TWO AUSTRALIAN LNG projects marked progress with recent developments.

The newly independent East Timor last week signed the Timor Sea Treaty, enabling natural gas to be produced from Bayu-Undan field in the sea's Joint Petroleum Development Area shared by the two countries.

The move, along with the Mar. 6 signing of an International Unitization Agreement (IUA) for Greater Sunrise gas fields—Sunrise, Sunset, and Troubadour—paves the way for development of those fields along with Bayu-Undan.

Greater Sunrise, which has gas reserves of 9 tcf, is planned as the world's first floating LNG plant (OGJ, Mar. 10, 2003, p. 56), with produced LNG to be delivered to a proposed terminal to be sited somewhere in southern California or Mexico's Baja California peninsula, where it would be regasified and marketed.

Australian Resources Minister Ian Macfarlene, who signed the treaty, said he would assist with gas marketing during a planned trip to China, South Korea, and Japan.

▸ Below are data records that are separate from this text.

-- ==== Sys2Proof/Laws/State.lean ====
section
/-! SUPPORT. One lemma for each field under each update, true by `rfl` and tagged `simp`, so that no proof unfolds a record
update; and the eight-channel and two-output families as arrays: what stands where after a write. -/

namespace Sys2Proof.Machine
open Sys2Proof

/-! ### The families -/

@[simp] theorem Per8.get_set_same {α : Type} (p : Per8 α) (n : Chan) (a : α) : (p.set n a).get n = a := by
  revert n; intro n; fin_cases n <;> rfl

theorem Per8.get_set_ne {α : Type} (p : Per8 α) (n m : Chan) (a : α) (h : m ≠ n) : (p.set n a).get m = p.get m := by
  fin_cases n <;> fin_cases m <;> first | rfl | exact absurd rfl h

@[simp] theorem Per8.get_const {α : Type} (a : α) (n : Chan) : (Per8.const a).get n = a := by fin_cases n <;> rfl

@[simp] theorem Per8.get_map {α β : Type} (p : Per8 α) (f : α → β) (n : Chan) : (p.map f).get n = f (p.get n) := by
  fin_cases n <;> rfl

/-- A map that changes no entry changes nothing. -/
theorem Per8.map_same {α : Type} (p : Per8 α) (f : α → α) (h : ∀ n : Chan, f (p.get n) = p.get n) : p.map f = p := by
  obtain ⟨a0, a1, a2, a3, a4, a5, a6, a7⟩ := p
  show Per8.mk _ _ _ _ _ _ _ _ = Per8.mk _ _ _ _ _ _ _ _
  congr 1
  exacts [h 0, h 1, h 2, h 3, h 4, h 5, h 6, h 7]

@[simp] theorem Per8.set_get {α : Type} (p : Per8 α) (n : Chan) : p.set n (p.get n) = p := by fin_cases n <;> rfl

/-- A write that keeps a field of the entry it replaces keeps that field of every entry. -/
theorem Per8.get_set_field {α β : Type} (g : α → β) (p : Per8 α) (n m : Chan) (a : α) (h : g a = g (p.get n)) :
    g ((p.set n a).get m) = g (p.get m) := by
  by_cases e : m = n
  · subst e; simpa using h
  · rw [Per8.get_set_ne p n m a e]

@[simp] theorem Per2.get_set_same {α : Type} (p : Per2 α) (n : OutNo) (a : α) : (p.set n a).get n = a := by
  fin_cases n <;> rfl

theorem Per2.get_set_ne {α : Type} (p : Per2 α) (n m : OutNo) (a : α) (h : m ≠ n) : (p.set n a).get m = p.get m := by
  fin_cases n <;> fin_cases m <;> first | rfl | exact absurd rfl h

@[simp] theorem Per2.get_const {α : Type} (a : α) (n : OutNo) : (Per2.const a).get n = a := by fin_cases n <;> rfl

@[simp] theorem State.when_true (s : State) (f : State → State) : s.when true f = f s := rfl

@[simp] theorem State.when_false (s : State) (f : State → State) : s.when false f = s := rfl

/-! ### Fields under updates -/

@[simp] theorem State.modChan_clock (s : State) (c : Chan) (f : Channel → Channel) : (s.modChan c f).clock = s.clock := rfl
@[simp] theorem State.modChan_free (s : State) (c : Chan) (f : Channel → Channel) : (s.modChan c f).free = s.free := rfl
@[simp] theorem State.modChan_pending (s : State) (c : Chan) (f : Channel → Channel) : (s.modChan c f).pending = s.pending := rfl
@[simp] theorem State.modChan_tb (s : State) (c : Chan) (f : Channel → Channel) : (s.modChan c f).tb = s.tb := rfl
@[simp] theorem State.modChan_keep (s : State) (c : Chan) (f : Channel → Channel) : (s.modChan c f).keep = s.keep := rfl
@[simp] theorem State.modChan_strap (s : State) (c : Chan) (f : Channel → Channel) : (s.modChan c f).strap = s.strap := rfl
@[simp] theorem State.modChan_chan (s : State) (c : Chan) (f : Channel → Channel) : (s.modChan c f).chan = s.chan.set c (f (s.chan.get c)) := rfl
@[simp] theorem State.modChan_stat (s : State) (c : Chan) (f : Channel → Channel) : (s.modChan c f).stat = s.stat := rfl
@[simp] theorem State.modChan_eng (s : State) (c : Chan) (f : Channel → Channel) : (s.modChan c f).eng = s.eng := rfl
@[simp] theorem State.modChan_chain (s : State) (c : Chan) (f : Channel → Channel) : (s.modChan c f).chain = s.chain := rfl
@[simp] theorem State.modChan_pack (s : State) (c : Chan) (f : Channel → Channel) : (s.modChan c f).pack = s.pack := rfl
@[simp] theorem State.modChan_sched (s : State) (c : Chan) (f : Channel → Channel) : (s.modChan c f).sched = s.sched := rfl
@[simp] theorem State.modChan_fol (s : State) (c : Chan) (f : Channel → Channel) : (s.modChan c f).fol = s.fol := rfl
@[simp] theorem State.modChan_cab (s : State) (c : Chan) (f : Channel → Channel) : (s.modChan c f).cab = s.cab := rfl
@[simp] theorem State.modChan_port (s : State) (c : Chan) (f : Channel → Channel) : (s.modChan c f).port = s.port := rfl
@[simp] theorem State.modChan_snap (s : State) (c : Chan) (f : Channel → Channel) : (s.modChan c f).snap = s.snap := rfl
@[simp] theorem State.modChan_ao (s : State) (c : Chan) (f : Channel → Channel) : (s.modChan c f).ao = s.ao := rfl
@[simp] theorem State.modChan_cal (s : State) (c : Chan) (f : Channel → Channel) : (s.modChan c f).cal = s.cal := rfl
@[simp] theorem State.modChan_flash (s : State) (c : Chan) (f : Channel → Channel) : (s.modChan c f).flash = s.flash := rfl
@[simp] theorem State.modChan_power (s : State) (c : Chan) (f : Channel → Channel) : (s.modChan c f).power = s.power := rfl
@[simp] theorem State.modChan_leave (s : State) (c : Chan) (f : Channel → Channel) : (s.modChan c f).leave = s.leave := rfl
@[simp] theorem State.modChan_core (s : State) (c : Chan) (f : Channel → Channel) : (s.modChan c f).core = s.core := rfl
@[simp] theorem State.modChan_faults (s : State) (c : Chan) (f : Channel → Channel) : (s.modChan c f).faults = s.faults := rfl
@[simp] theorem State.modChan_tether (s : State) (c : Chan) (f : Channel → Channel) : (s.modChan c f).tether = s.tether := rfl
@[simp] theorem State.modChan_svc (s : State) (c : Chan) (f : Channel → Channel) : (s.modChan c f).svc = s.svc := rfl
@[simp] theorem State.modChan_sens (s : State) (c : Chan) (f : Channel → Channel) : (s.modChan c f).sens = s.sens := rfl
@[simp] theorem State.modChan_seen (s : State) (c : Chan) (f : Channel → Channel) : (s.modChan c f).seen = s.seen := rfl
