-- ==== Sys2Proof/Laws/Frame.lean ====
section
/-! SUPPORT. Frames: for each operation, the parts of the state it may touch. `Same ps s t` says that `t` differs from `s` in
the parts `ps` at most; a proof about a command cites the frame of what the command calls and unfolds nothing. -/

namespace Sys2Proof.Machine
open Sys2Proof

theorem Same.refl (ps : List Part) (s : State) : Same ps s s := by
  intro p _; cases p <;> first | rfl | exact ⟨rfl, rfl, rfl⟩ | exact ⟨rfl, rfl⟩ | exact fun _ => rfl

theorem Part.agree_trans {p : Part} {s t u : State} (h : p.agree s t) (h' : p.agree t u) : p.agree s u := by
  cases p <;> first
    | exact Eq.trans h' h
    | exact fun n => (h' n).trans (h n)
    | exact ⟨h'.1.trans h.1, h'.2.1.trans h.2.1, h'.2.2.trans h.2.2⟩
    | exact ⟨h'.1.trans h.1, h'.2.trans h.2⟩

theorem Same.trans {ps : List Part} {s t u : State} (h : Same ps s t) (h' : Same ps t u) : Same ps s u :=
  fun p hp => Part.agree_trans (h p hp) (h' p hp)

/-- Every part of the first list is one of the second. -/
def Part.within (m ps : List Part) : Bool := m.all ps.contains

theorem Same.mono {m ps : List Part} {s t : State} (h : Same m s t) (hi : Part.within m ps = true) : Same ps s t := by
  intro p hp
  apply h p
  by_contra hc
  have hm : p ∈ m := by
    cases he : m.contains p with
    | true => exact List.contains_iff_mem.mp he
    | false => exact absurd he hc
  have := List.all_eq_true.mp hi p hm
  rw [this] at hp
  cases hp

/-- One operation more, within the list. -/
theorem Same.step {m ps : List Part} {s t u : State} (h' : Same m t u) (hi : Part.within m ps = true) (h : Same ps s t) :
    Same ps s u := h.trans (h'.mono hi)

/-- A record update more. -/
theorem Same.upd {ps : List Part} {s t u : State} (h' : ∀ p : Part, ps.contains p = false → p.agree t u) (h : Same ps s t) :
    Same ps s u := h.trans h'

theorem Same.eachChan {ps : List Part} {s t : State} {f : Chan → State → State} (hf : ∀ n t, Same ps t (f n t))
    (h : Same ps s t) : Same ps s (t.eachChan f) := by
  have : ∀ (l : List Chan) (u : State), Same ps s u → Same ps s (l.foldl (fun t c => f c t) u) := by
    intro l
    induction l with
    | nil => exact fun u h => h
    | cons a l ih => exact fun u h => ih _ (h.trans (hf a u))
  exact this Chan.all t h

theorem Same.eachOut {ps : List Part} {s t : State} {f : OutNo → State → State} (hf : ∀ n t, Same ps t (f n t))
    (h : Same ps s t) : Same ps s (t.eachOut f) := by
  have : ∀ (l : List OutNo) (u : State), Same ps s u → Same ps s (l.foldl (fun t c => f c t) u) := by
    intro l
    induction l with
    | nil => exact fun u h => h
    | cons a l ih => exact fun u h => ih _ (h.trans (hf a u))
  exact this OutNo.all t h

theorem Same.foldl {α : Type} {ps : List Part} {s t : State} {f : State → α → State} {l : List α}
    (hf : ∀ t a, Same ps t (f t a)) (h : Same ps s t) : Same ps s (l.foldl f t) := by
  induction l generalizing t with
  | nil => exact h
  | cons a l ih => exact ih (h.trans (hf t a))

theorem Same.when {ps : List Part} {s t : State} {b : Bool} {f : State → State} (hf : ∀ t, Same ps t (f t))
    (h : Same ps s t) : Same ps s (t.when b f) := by
  cases b
  · exact h
  · exact h.trans (hf t)
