theorem State.endSuspension_keeps (s : State) (inst : Nat) :
    Keeps s (State.endSuspension s inst) := by
  unfold State.endSuspension
  with_reducible refine Keeps.eachChan (fun _ _ => ?_) ?_
  · with_reducible refine Keeps.step (State.gapMarkers_keeps ..) ?_
    exact Keeps.refl _
  with_reducible refine Keeps.eachChan (fun _ _ => ?_) ?_
  · with_reducible refine Keeps.step (State.resumeChan_keeps ..) ?_
    exact Keeps.refl _
  exact Keeps.refl _

theorem State.lateGap_keeps (s : State) (n : Chan) (rejoin : Bool) :
    Keeps s (State.lateGap s n rejoin) := by
  unfold State.lateGap
  with_reducible refine Keeps.ite ?_ ?_
  · with_reducible refine Keeps.step (State.later_keeps ..) ?_
    exact Keeps.refl _
  · exact Keeps.refl _

theorem State.endCalStep_keeps (s : State) :
    Keeps s (State.endCalStep s) := by
  unfold State.endCalStep
  with_reducible refine Keeps.upd_ao_cal ?_ ?_
  on_goal 1 => exact fun h => h
  exact Keeps.refl _

theorem State.ready_keeps (s : State) :
    Keeps s (State.ready s) := by
  unfold State.ready
  with_reducible refine Keeps.step (State.endCalStep_keeps ..) ?_
  with_reducible refine Keeps.upd_core  ?_
  exact Keeps.refl _

theorem State.startYarns_keeps (s : State) (inst : Nat) :
    Keeps s (State.startYarns s inst) := by
  unfold State.startYarns
  with_reducible refine Keeps.eachChan (fun _ _ => ?_) ?_
  · with_reducible refine Keeps.ite ?_ ?_
    · with_reducible refine Keeps.step (State.startYarn_keeps ..) ?_
      exact Keeps.refl _
    · exact Keeps.refl _
  exact Keeps.refl _

theorem State.startupAbandoned_keeps (s : State) (inst : Nat) :
    Keeps s (State.startupAbandoned s inst) := by
  unfold State.startupAbandoned
  with_reducible refine Keeps.ite ?_ ?_
  · with_reducible refine Keeps.step (Keeps.of_same (State.raise_same ..) rfl) ?_
    with_reducible refine Keeps.upd_cal  ?_
    with_reducible refine Keeps.step (State.endCalStep_keeps ..) ?_
    exact Keeps.refl _
  · with_reducible refine Keeps.upd_cal  ?_
    with_reducible refine Keeps.step (State.ready_keeps ..) ?_
    with_reducible refine Keeps.step (State.startYarns_keeps ..) ?_
    with_reducible refine Keeps.step (State.rebuild_keeps ..) ?_
    exact Keeps.refl _

theorem State.startupRunAbandon_keeps (s : State) :
    Keeps s (State.startupRunAbandon s) := by
  unfold State.startupRunAbandon
  with_reducible refine Keeps.ite ?_ ?_
  · with_reducible refine Keeps.step (State.startupAbandoned_keeps ..) ?_
    with_reducible refine Keeps.upd_cal  ?_
    exact Keeps.refl _
  · exact Keeps.refl _

theorem State.fullRunStart_keeps (s : State) :
    Keeps s (State.fullRunStart s) := by
  unfold State.fullRunStart
  split
  · with_reducible refine Keeps.ite ?_ ?_
    · with_reducible refine Keeps.upd_cal  ?_
      with_reducible refine Keeps.eachChan (fun _ _ => ?_) ?_
      · with_reducible refine Keeps.step (State.suspend_keeps ..) ?_
        exact Keeps.refl _
      exact Keeps.refl _
    · exact Keeps.refl _
  · exact Keeps.refl _

theorem State.fullRunEnd_keeps (s : State) (m : FullMeas) :
    Keeps s (State.fullRunEnd s m) := by
  unfold State.fullRunEnd
  split
  · with_reducible refine Keeps.ite ?_ ?_
    · exact Keeps.refl _
    · with_reducible refine Keeps.ite ?_ ?_
      · with_reducible refine Keeps.step (State.ready_keeps ..) ?_
        with_reducible refine Keeps.step (State.startYarns_keeps ..) ?_
        with_reducible refine Keeps.step (Keeps.of_same (State.clearFault_same ..) rfl) ?_
        with_reducible refine Keeps.step (Keeps.of_same (State.clearFault_same ..) rfl) ?_
        with_reducible refine Keeps.step (Keeps.of_same (State.clearFault_same ..) rfl) ?_
        with_reducible refine Keeps.step (Keeps.of_same (State.releaseFor_same ..) rfl) ?_
        with_reducible refine Keeps.step (State.endSuspension_keeps ..) ?_
        with_reducible refine Keeps.upd_cal  ?_
        with_reducible refine Keeps.step (State.useSet_keeps ..) ?_
        with_reducible refine Keeps.eachOut (fun _ _ => ?_) ?_
        · with_reducible refine Keeps.ite ?_ ?_
          · with_reducible refine Keeps.step (Keeps.of_same (State.judgeSegs_same ..) rfl) ?_
            exact Keeps.refl _
          · exact Keeps.refl _
        with_reducible refine Keeps.eachChan (fun _ _ => ?_) ?_
        · with_reducible refine Keeps.ite ?_ ?_
          · with_reducible refine Keeps.step (Keeps.of_same (State.judgeCells_same ..) rfl) ?_
            exact Keeps.refl _
          · exact Keeps.refl _
        exact Keeps.refl _
      · with_reducible refine Keeps.step (State.startYarns_keeps ..) ?_
        with_reducible refine Keeps.step (Keeps.of_same (State.clearFault_same ..) rfl) ?_
        with_reducible refine Keeps.step (Keeps.of_same (State.clearFault_same ..) rfl) ?_
        with_reducible refine Keeps.step (Keeps.of_same (State.clearFault_same ..) rfl) ?_
        with_reducible refine Keeps.step (Keeps.of_same (State.releaseFor_same ..) rfl) ?_
        with_reducible refine Keeps.step (State.endSuspension_keeps ..) ?_
        with_reducible refine Keeps.upd_cal  ?_
        with_reducible refine Keeps.step (State.useSet_keeps ..) ?_
        with_reducible refine Keeps.eachOut (fun _ _ => ?_) ?_
        · with_reducible refine Keeps.ite ?_ ?_
          · with_reducible refine Keeps.step (Keeps.of_same (State.judgeSegs_same ..) rfl) ?_
            exact Keeps.refl _
          · exact Keeps.refl _
        with_reducible refine Keeps.eachChan (fun _ _ => ?_) ?_
        · with_reducible refine Keeps.ite ?_ ?_
          · with_reducible refine Keeps.step (Keeps.of_same (State.judgeCells_same ..) rfl) ?_
            exact Keeps.refl _
          · exact Keeps.refl _
        exact Keeps.refl _
  · exact Keeps.refl _

theorem State.resumeJoin_keeps (s : State) :
    Keeps s (State.resumeJoin s) := by
  unfold State.resumeJoin
  split
  · with_reducible refine Keeps.ite ?_ ?_
    · with_reducible refine Keeps.step (State.startRejoin_keeps ..) ?_
      exact Keeps.refl _
    · exact Keeps.refl _
  · exact Keeps.refl _

theorem State.rejoinRunEnd_keeps (s : State) (n : Chan) (m : ChanMeas) (temp : Int) :
    Keeps s (State.rejoinRunEnd s n m temp) := by
  unfold State.rejoinRunEnd
  split
  · with_reducible refine Keeps.ite ?_ ?_
    · exact Keeps.refl _
    · with_reducible refine Keeps.ite ?_ ?_
      · with_reducible refine Keeps.step (State.startYarn_keeps ..) ?_
        with_reducible refine Keeps.step (State.gapMarkers_keeps ..) ?_
        with_reducible refine Keeps.step (Keeps.of_same (State.releaseFor_same ..) rfl) ?_
        with_reducible refine Keeps.upd_cal  ?_
        with_reducible refine Keeps.step (State.useSet_keeps ..) ?_
        with_reducible refine Keeps.step (Keeps.of_same (State.judgeCells_same ..) rfl) ?_
        exact Keeps.refl _
      · with_reducible refine Keeps.step (Keeps.of_same (State.log_same ..) rfl) ?_
        with_reducible refine Keeps.step (State.goAbsentUp_keeps ..) ?_
        with_reducible refine Keeps.step (State.gapMarkers_keeps ..) ?_
        with_reducible refine Keeps.step (Keeps.of_same (State.releaseFor_same ..) rfl) ?_
        with_reducible refine Keeps.upd_cal  ?_
        with_reducible refine Keeps.step (State.useSet_keeps ..) ?_
        with_reducible refine Keeps.step (Keeps.of_same (State.judgeCells_same ..) rfl) ?_
        exact Keeps.refl _
  · exact Keeps.refl _

theorem State.abandonRun_keeps (s : State) :
    Keeps s (State.abandonRun s) := by
  unfold State.abandonRun
  split
  · try dsimp only
    split
    · with_reducible refine Keeps.step (Keeps.of_same (State.log_same ..) rfl) ?_
      with_reducible refine Keeps.step (State.lateGap_keeps ..) ?_
      with_reducible refine Keeps.step (State.goAbsentUp_keeps ..) ?_
      with_reducible refine Keeps.step (Keeps.of_same (State.releaseFor_same ..) rfl) ?_
      with_reducible refine Keeps.upd_cal  ?_
      with_reducible refine Keeps.step (Keeps.of_same (State.drawNat_same ..) rfl) ?_
      with_reducible refine Keeps.step (Keeps.of_same (State.drawNat_same ..) rfl) ?_
      exact Keeps.refl _
    · with_reducible refine Keeps.ite ?_ ?_
      · with_reducible refine Keeps.step (State.startupAbandoned_keeps ..) ?_
        with_reducible refine Keeps.step (Keeps.of_same (State.log_same ..) rfl) ?_
        with_reducible refine Keeps.step (Keeps.of_same (State.releaseFor_same ..) rfl) ?_
        with_reducible refine Keeps.eachChan (fun _ _ => ?_) ?_
        · with_reducible refine Keeps.step (State.lateGap_keeps ..) ?_
          exact Keeps.refl _
        with_reducible refine Keeps.eachChan (fun _ _ => ?_) ?_
        · with_reducible refine Keeps.step (State.resumeChan_keeps ..) ?_
          exact Keeps.refl _
        with_reducible refine Keeps.upd_cal  ?_
        with_reducible refine Keeps.step (Keeps.of_same (State.drawNat_same ..) rfl) ?_
        with_reducible refine Keeps.step (Keeps.of_same (State.drawNat_same ..) rfl) ?_
        exact Keeps.refl _
      · with_reducible refine Keeps.ite ?_ ?_
        · with_reducible refine Keeps.step (Keeps.of_same (State.requestRun_same ..) rfl) ?_
          with_reducible refine Keeps.step (Keeps.of_same (State.log_same ..) rfl) ?_
          with_reducible refine Keeps.step (Keeps.of_same (State.releaseFor_same ..) rfl) ?_
          with_reducible refine Keeps.eachChan (fun _ _ => ?_) ?_
          · with_reducible refine Keeps.step (State.lateGap_keeps ..) ?_
            exact Keeps.refl _
          with_reducible refine Keeps.eachChan (fun _ _ => ?_) ?_
          · with_reducible refine Keeps.step (State.resumeChan_keeps ..) ?_
            exact Keeps.refl _
          with_reducible refine Keeps.upd_cal  ?_
          with_reducible refine Keeps.step (Keeps.of_same (State.drawNat_same ..) rfl) ?_
          with_reducible refine Keeps.step (Keeps.of_same (State.drawNat_same ..) rfl) ?_
          exact Keeps.refl _
        · with_reducible refine Keeps.step (Keeps.of_same (State.log_same ..) rfl) ?_
          with_reducible refine Keeps.step (Keeps.of_same (State.releaseFor_same ..) rfl) ?_
          with_reducible refine Keeps.eachChan (fun _ _ => ?_) ?_
          · with_reducible refine Keeps.step (State.lateGap_keeps ..) ?_
            exact Keeps.refl _
          with_reducible refine Keeps.eachChan (fun _ _ => ?_) ?_
          · with_reducible refine Keeps.step (State.resumeChan_keeps ..) ?_
            exact Keeps.refl _
          with_reducible refine Keeps.upd_cal  ?_
          with_reducible refine Keeps.step (Keeps.of_same (State.drawNat_same ..) rfl) ?_
          with_reducible refine Keeps.step (Keeps.of_same (State.drawNat_same ..) rfl) ?_
          exact Keeps.refl _
  · exact Keeps.refl _

theorem State.powerJoin_keeps (s : State) (n : Chan) :
    Keeps s (State.powerJoin s n) := by
  unfold State.powerJoin
  with_reducible refine Keeps.modChan ?_ ?_
  on_goal 1 => exact fun _ h => h
  exact Keeps.refl _

theorem State.joinStart_keeps (s : State) (n : Chan) :
    Keeps s (State.joinStart s n) := by
  unfold State.joinStart
  with_reducible refine Keeps.ite ?_ ?_
  · with_reducible refine Keeps.ite ?_ ?_
    · with_reducible refine Keeps.step (State.startRejoin_keeps ..) ?_
      exact Keeps.refl _
    · with_reducible refine Keeps.step (State.powerJoin_keeps ..) ?_
      exact Keeps.refl _
  · exact Keeps.refl _

theorem State.startupJoin_keeps (s : State) (n : Chan) :
    Keeps s (State.startupJoin s n) := by
  unfold State.startupJoin
  with_reducible refine Keeps.ite ?_ ?_
  · with_reducible refine Keeps.step (State.powerJoin_keeps ..) ?_
    exact Keeps.refl _
  · exact Keeps.refl _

Bayu-Undan JV partners are ConocoPhillips unit Phillips Petroleum (91-12) Pty. Ltd. (operator), Santos Ltd., ENI SPA unit Agip SPA, and Tokyo-based Inpex Corp.

Greater Sunrise partners are operator Woodside Petroleum Ltd., Oska Gas Corp., Shell Development (Australia) Pty. Ltd., and ConocoPhillips.

Darwin LNG Pty. Ltd., a Phillips Petroleum Co. (now ConocoPhillips) unit, last year signed a 17-year heads of agreement with Tokyo Electric Power Co. Inc. and Tokyo Gas Co. Ltd. for the sale of 3 million tonnes/year of LNG.

The LNG will be exported from a proposed liquefaction plant and export terminal at Darwin, Australia, fed by natural gas from Bayu-Undan field. Gas deliveries are expected to begin in late 2005, with fob shipments of the first LNG cargoes planned to start in January 2006.

The agreement commits nearly 100% of the field's 3.4 tcf of natural gas, Phillips said (OGJ, Mar. 18, 2002, p. 8). The field also has estimated reserves of 400 million bbl of condensate and NGL.

The Bayu-Undan gas project has been long delayed by governmental issues and earlier partner differences. In late 2001, Phillips approved construction of a $1.5 billion pipeline to carry gas from the field to northern Australia (OGJ, Jan. 7, 2002, p. 8).

Total development cost, including the pipeline and LNG plant construction, is expected to be $3 billion.

Gas reserves developed in the Greater Sunrise fields will be covered by a letter of intent Phillips and Houston-based El Paso Corp. signed about 2 years ago (OGJ, Apr. 9, 2001, p. 62).

El Paso agreed to purchase LNG from the Darwin plant under a long-term contract beginning in 2005.